Records shown:
-- ==== Sys2Proof/Certificates/Slice0/Obligations.lean ====
section
/-! DEFINITION. The statements for the provers. Each docstring says which rule of spec/ it formalises, or that it is
derived; OBLIGATIONS.json lists them with their citations. -/

open Sys2Proof
open Sys2Proof.Config
open Sys2Proof.Machine
open Sys2Proof.Safety

/-! Encoding. -/

/-- ENCODE (R88, R121): the four modes OR the address, no overlap, both fields recoverable, injective. -/
def Obligations.HeaderByteIsAddressOrMode : Prop :=
  (∀ a, encodeHeader a .writeSingle = a.setWidth 8) ∧
  (∀ a, encodeHeader a .writeBurst = a.setWidth 8 ||| 0x40#8) ∧
  (∀ a, encodeHeader a .readSingle = a.setWidth 8 ||| 0x80#8) ∧
  (∀ a, encodeHeader a .readBurst = a.setWidth 8 ||| 0xC0#8) ∧
  (∀ m, encodeHeader 0x00#6 m = modeBits m) ∧
  (∀ a m, (encodeHeader a m).toNat = a.toNat + (modeBits m).toNat ∧
    (encodeHeader a m).extractLsb' 0 6 = a ∧
    (encodeHeader a m).extractLsb' 6 2 = (modeBits m).extractLsb' 6 2) ∧
  (∀ a b m n, encodeHeader a m = encodeHeader b n → a = b ∧ m = n)

/-- Derived (R80 to R87, the model's operand bytes of log 2): decoding the word of any well-formed instruction gives the
instruction back, with every operand. -/
def Obligations.DecodeReadsEncodedInstruction : Prop :=
  ∀ i : Instr, i.wf = true → decode (encode i) = .instr i

/-- Derived (R80 to R87, D4): a word the decoder reads is the word of that instruction, and the instruction keeps the
bounds of R7; so no word has two readings and no bit of a word is ignored. -/
def Obligations.DecodedWordIsTheInstructionsWord : Prop :=
  ∀ (w : PortWord) (i : Instr), decode w = .instr i → i.wf = true ∧ encode i = w

/-- Derived (R81 to R86, spec/opcode_table.json): words written out from the spec's layouts decode to their
instructions. -/
def Obligations.TableWordsDecodeToTheirRows : Prop :=
  decode ⟨.hdr, [0b00110000#8, 0x00#8]⟩ = .instr .sReset ∧
  decode ⟨.hdr, [0b00110111#8, 0x00#8]⟩ = .instr .s37 ∧
  decode ⟨.hdr, [0b00111101#8, 0x00#8]⟩ = .instr .sNop ∧
  decode ⟨.hdr, [0b00000110#8, 0x40#8]⟩ = .instr (.wireWriteSingle 0x06#6 0x40#8) ∧
  decode ⟨.hdr, [0b01111110#8, 0xC0#8, 0x00#8]⟩ = .instr (.wireWriteBurst 0x3E#6 [0xC0#8, 0x00#8]) ∧
  decode ⟨.hdr, [0b10000110#8, 0x00#8]⟩ = .instr (.wireReadSingle 0x06#6) ∧
  decode ⟨.hdr, [0b11111111#8, 0b11000111#8, 0b11001111#8, 0b11010111#8]⟩ = .instr (.wireReadBurst 0x3F#6 3) ∧
  decode ⟨.cmd, [0b00000000#8, 0x3D#8]⟩ = .instr (.strobe 0x3D#6) ∧
  decode ⟨.cmd, [0b00000101#8, 0x12#8, 0x34#8, 0x00#8, 0x08#8, 0b01011100#8]⟩ =
    .instr (.frameTx [false, true, false, true, true, true, false, false] 0x1234#16) ∧
  decode ⟨.cmd, [0b00000111#8]⟩ = .instr .reserved7

/-- Derived (R95): STROBE of a code and WRITE_SINGLE of zero to the same number put the same bytes on the bus, and
neither is rejected. -/
def Obligations.StrobeAndZeroWriteShareWireBytes : Prop :=
  ∀ (code : Addr) (s : State), s.phase = .idle → 0x30 ≤ code.toNat → code.toNat ≤ 0x3D →
    ∃ t u, exec (.strobe code) s = .next t ∧ exec (.writeSingle code 0x00#8) s = .next u ∧
      t.phase = .select ∧ u.phase = .select ∧ t.txbuf = [code.setWidth 8, 0x00#8] ∧ u.txbuf = t.txbuf

/-! Reset and the step. -/

/-- R39: what reset leaves: the values the spec gives, and of the elements it leaves unspecified that no rule observes
them: whatever they hold, the block shows in every environment what it shows with the values of `State.reset` (log 8).
-/
def Obligations.ResetStateIsIdleAndReleased : Prop :=
  State.reset.phase = .idle ∧ State.reset.sel = .released ∧ busy State.reset = false ∧
  errOut State.reset = false ∧ cmdReady State.reset = true ∧ resValid State.reset = false ∧
  ∀ (s : State) (k : Nat), AtRest s →
    visibleOutcome (run k s) = visibleOutcome (run k { State.reset with
      port := s.port, rst := s.rst, host := s.host, answers := s.answers, pinLevels := s.pinLevels, bus := s.bus,
      draws := s.draws, params := s.params })

/-- Derived (R38, R40, R230 to R232): asserting `rst` puts the block in `IDLE` with the select signal released from
any phase; an asserted select is released at once and no other bus activity happens; no result is delivered; neither
the HOST nor the CHIP's side is reset, and that a presented word stays at the port is log 21's choice. Nothing is said
of the elements R39 leaves unspecified. -/
def Obligations.ResetInputReturnsBlockToIdle : Prop :=
  ∀ s : State, rstAsserted s = true →
    ∃ t, step s = .next t ∧ t.phase = .idle ∧ t.sel = .released ∧ resultPort t = none ∧ busy t = false ∧
      (s.sel = .asserted → t.bus = s.bus ++ [.release]) ∧ (s.sel = .released → t.bus = s.bus) ∧
      t.port = s.port ∧ t.host = s.host ∧ t.answers = s.answers ∧ t.pinLevels = s.pinLevels ∧
      t.params = s.params ∧ t.rst = s.rst.tail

Assigned task: Set down nothing but the lines from the one containing "t.port = s.port" through the end of the entries above, exactly as written, both ends counted.

Response:
      t.port = s.port ∧ t.host = s.host ∧ t.answers = s.answers ∧ t.pinLevels = s.pinLevels ∧
      t.params = s.params ∧ t.rst = s.rst.tail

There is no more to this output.